Monique Castagna

Further characterization of tumor-promoter-mediated activation of protein kinase C

Tumor promoting phorbol esters are able to activate Ca2+-sensitive, phospholipid-dependent protein kinase (protein kinase C) in a reconstituted system. Indol alkaloid teleocidin, a tumor promoter, has been found to be as potent as tumor promoters from the series of phorbol esters and mezerein in activating the mouse brain enzyme. Chemically unrelated tumor promoters such as tetrachlorodibenzo-p-dioxin, anthralin and phenobarbital are devoid of effect. Diacylglycerol 1,2 diolein strongly activated the enzyme whereas 1,3 diolein like 1,2 distearin were poor activators and 1,3 distearin was inactive. Although tumor-promoter-or diacylglycerol-mediated activation of protein kinase C was observed in the presence of 0.5mM EGTA, the reaction requires traces of Ca2+. Tumor promoters did not prevent inhibitory action of antipsychotic phenothiazines and local anesthetics but appear to increase IC50 of these drugs.

Arachidonic acid and related methyl ester mediate protein kinase C activation in intact platelets through the arachidonate metabolism pathways

Unlike unsaturated fatty acids, which almost fully activated purified brain protein kinase C in a phosphatidylserine- and Ca2(+)-free reaction, related methyl esters were poorly active in vitro. In contrast, methyl arachidonate was revealed to be as potent as arachidonic acid in activating protein kinase C in intact platelets. Arachidonic acid-mediated activation peaked at 20 s while methyl arachidonate-mediated activation plateaued at 2 min when both lipids were added at 50 microM. At concentrations higher than 0.3 mM, all tested unsaturated fatty acids and related methyl esters were weak activators of the enzyme, with the exception of linolenic acid and methyl linolenate which evoked strong enzyme activation.
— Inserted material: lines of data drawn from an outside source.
-- ==== Sys2Proof/Proofs/Stream.lean ====
section
/-! The stream instructions (R80, R85, R96, R151, R153): what SCFG, SCAN and LOAD set up, and what STAKE writes into the
staking file. -/

namespace Sys2Proof

open Machine

theorem Machine.Cell.rd_setS (c : Cell) (r : Nat) (v : Word) : (c.setS r v).rd = c.rd := by
  unfold Cell.setS
  split <;> rfl

/-! ### SCFG, SCAN and LOAD -/

theorem streamInstructionsSetUpAPass : StreamInstructionsSetUpAPass := by
  intro s cell rd chunk mode o x w hi c
  refine ⟨fun h => ?_, fun h => ?_, fun h => ?_, fun hx hw hp hr hrd hpair hblock htags => ?_, fun hx hp hb hc => ?_⟩
  · exact .of_checked hi (Eq.refl (execScfg ..)) rfl (if_pos h)
  · exact .of_checked hi (Eq.refl (execScfg ..)) rfl (if_pos h)
  · exact .of_checked hi (Eq.refl (execScfg ..)) rfl (if_pos h)
  · refine .of_checked hi (Eq.refl (execScan ..)) (g := ?_) ?_ ?_
    rotate_left
    · dsimp only
      split
      · next x' w' ex ew =>
        obtain rfl : x = x' := Option.some.inj (hx.symm.trans ex)
        obtain rfl : w = w' := Option.some.inj (hw.symm.trans ew)
        exact hr.access hi.2 _
      · next h => exact absurd hw (h x w hx)
    · have legal : (!regsOk [rd] || !pairingOk mode x.format w.format x.block || decide (x.block ≠ w.block)) ≠ true := by
        simp [regsOk, hrd, hpair, ← hblock]
      refine (if_neg legal).trans ((if_neg (show ¬ (s.dev.cell cell).poisoned = true by simp [c, hp])).trans
        ((if_pos htags).trans ?_))
      rw [Machine.Cell.rd_setS]
  · intro rows affine cols hr hall
    refine .of_checked hi (Eq.refl (execLoad ..)) (g := ?_) ?_ ?_
    rotate_left
    · dsimp only
      split
      · next x' ex =>
        obtain rfl : x = x' := Option.some.inj (hx.symm.trans ex)
        exact hr.launch hi.2 hb _
      · next h => exact absurd (hx.symm.trans h) (by simp)
    · refine (if_neg (not_not.2 hc)).trans ((if_neg (show ¬ (s.dev.cell cell).poisoned = true by simp [c, hp])).trans
        ((if_pos hall).trans ?_))
      split <;> rfl

/-! ### STAKE -/

/-- Entries written with one value. -/
theorem mget_foldl_mput {α β : Type} (z v : α) (key : β → Nat) (ps : List β) (m : NMap α) (k : Nat) :
    mget z (ps.foldl (fun m p => mput (key p) v m) m) k = if k ∈ ps.map key then v else mget z m k := by
  induction ps generalizing m with
  | nil => simp
  | cons p ps ih =>
    simp only [List.foldl_cons, ih, mget_mput, List.map_cons, List.mem_cons]
    by_cases h1 : k ∈ ps.map key <;> by_cases h2 : k = key p <;> simp [h1, h2]

/-- The same entries of every column. -/
theorem Machine.Cell.entry_mapEntries (c : Cell) {es : List Nat} (E : Entry) (hes : ∀ e ∈ es, e < 256) {col e : Nat} (hc : col < 64)
    (he : e < 256) : (c.mapEntries es (fun _ _ _ => E)).entry col e = if e ∈ es then E else c.entry col e := by
  have key : sfKey col e ∈ (sfPlaces es).map (fun p => sfKey p.1 p.2) ↔ e ∈ es := by
    simp only [sfPlaces, List.mem_map, List.mem_flatMap, List.mem_range, sfKey]
    constructor
    · rintro ⟨p, ⟨col', -, e', h', rfl⟩, h⟩
      have := hes e' h'
      dsimp only at h
      obtain rfl : e' = e := by omega
      exact h'
    · exact fun h => ⟨(col, e), ⟨col, hc, e, h, rfl⟩, rfl⟩
  simp only [Cell.entry, Cell.mapEntries, mget_foldl_mput, key]

theorem companions_lt (x w : OperandDesc) (own : List Nat) : ∀ e ∈ companions x w own, e < 256 := by
  intro e he
  simpa using (List.mem_filter.1 he).2

/-- A STAKE whose outputs name no scale-state entry checks no range (R184). -/
theorem Machine.Dev.stake_plain (d : Dev) (cell : Nat) (a : StakeArgs) (m : ArrayMode) (x w : OperandDesc)
    (h : a.recomp = true ∨ ((d.cell cell).descO.bind (·.entry) = none ∧ a.save.bind (·.entry) = none)) :
    d.stake cell a m x w =
      let c := d.cell cell
      let fr := stakeFrame m x w (c.scanned.getD (false, false)).2
      let own := (List.range a.count).map (· + a.first)
      d.stakeEntries cell a (own ++ companions x w own) (stakedEntry (sext 16 (twos 16 (sext 64 (c.s a.emaxReg).toNat + fr.1)))
        (headroom a.kLen) fr.2 fr.1 (productsOf m)) := by
  have note (e : Dev) : (e.noteEntry cell none).warmJit cell none = e := by simp [Dev.noteEntry, Dev.warmJit]
  unfold Dev.stake
  rcases h with h | ⟨h1, h2⟩
  · simp [h]
  · by_cases hr : a.recomp = true
    · simp [hr]
    · simp [hr, h1, h2, note, Dev.rangeBad]

/-- A record after a STAKE of entries `es` with the value E. -/
def Machine.Cell.staked (c : Cell) (a : StakeArgs) (es : List Nat) (E : Entry) : Cell :=
  Cell.clearUsed { c.mapEntries es (fun _ _ _ => E) with hits := c.hits.filter (fun h => !es.contains h.2.2) } a.first a.count

theorem stakeFixesTheWindow : StakeFixesTheWindow := by
  intro s cell a m x w c hi hx hw hm hblock hp hbusy hreg hcount hfirst hk hk' houts fr S own es
  let E : Entry := stakedEntry S (headroom a.kLen) fr.2 fr.1 (productsOf m)
  have places : c.stakePlaces a = es := by simp only [Machine.Cell.stakePlaces, hx, hw]; rfl
  have legal : ¬ (!regsOk [a.emaxReg] || decide (a.count = 0) || decide (a.kLen = 0) || decide (2 ^ 32 < a.kLen)
      || decide (x.block ≠ w.block)) = true := by
    simp only [regsOk, List.all_cons, List.all_nil, Bool.and_true, Bool.or_eq_true, Bool.not_eq_true', decide_eq_false_iff_not,
      decide_eq_true_eq]
    omega
  have poisoned : ¬ (s.dev.cell cell).poisoned = true := by simp [c, hp]
  have body : s.dev.stakeBody cell a = s.dev.setCell cell (c.staked a es E) := by
    unfold Dev.stakeBody
    simp only [show (s.dev.cell cell).descX = some x from hx, show (s.dev.cell cell).descW = some w from hw, hm]
    rw [if_neg legal, if_neg (Nat.not_lt.2 hfirst), if_neg poisoned, Machine.Dev.stake_plain _ _ _ _ _ _ houts]
    rfl
  have runs : (if (s.dev.cell cell).entriesBusy ((s.dev.cell cell).stakePlaces a) then s.dev
      else if (s.dev.cell cell).cur.isSome && ((s.dev.stakeBody cell a).cell cell).cur.isNone && s.dev.canIssue cell then
        s.dev.stakeBody cell a
      else s.dev.instr cell (fun d => d.stakeBody cell a)) = s.dev.instr cell (fun d => d.stakeBody cell a) := by
    have tile : (c.staked a es E).cur = c.cur := rfl
    rw [if_neg (by simp [c, hbusy]), if_neg]
    rw [body, Dev.cell_setCell_same, tile]
    cases c.cur <;> simp
  have step : CellStep (.stake cell a) s cell (c.staked a es E) (nextPc s cell 1) :=
    .of_checked hi (Eq.refl (execStake ..)) runs body
  refine step.imp fun t ht => ?_
  obtain ⟨hcell, hpc, hkept, -, hframe⟩ := ht
  have small : ∀ e ∈ es, e < 256 := by
    intro e he
    rcases List.mem_append.1 he with he | he
    · obtain ⟨i, hi', rfl⟩ := List.mem_map.1 he
      have := List.mem_range.1 hi'
      omega
    · exact companions_lt x w own e he
  have entry {col e : Nat} (hc : col < 64) (he : e < 256) : (t.cell cell).entry col e = if e ∈ es then E else c.entry col e :=
    hcell ▸ Machine.Cell.entry_mapEntries c E small hc he
  refine ⟨fun col e hc he => ?_, fun col e hc he hn => ?_, ?_, hpc, hkept, hframe⟩
  · rw [entry hc (small e he), if_pos he]
  · rw [entry hc he, if_neg hn]
  · rw [hcell]
    rfl

/-- Settles O17. -/
theorem streamInstructionsAndStake : Obligations.StreamInstructionsAndStake := by
  unfold Obligations.StreamInstructionsAndStake
  exact ⟨streamInstructionsSetUpAPass, stakeFixesTheWindow⟩

end Sys2Proof
end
However, inhibitors of arachidonate metabolism blocked both arachidonic-acid and methyl-arachidonate-induced responses. At 5 microM arachidonic acid and methyl arachidonate, protein kinase C activation was due to a cyclooxygenase product(s) whereas at 50 microM the lipoxygenase pathway was mostly involved in the reaction. Therefore, arachidonic acid and its methyl ester activate protein kinase C in platelets mainly through action of their metabolites and eicosanoid synthesis. It is suggested that such indirect protein kinase C activation may account for the tumor-promoting activity of unsaturated fatty acids and related methyl esters.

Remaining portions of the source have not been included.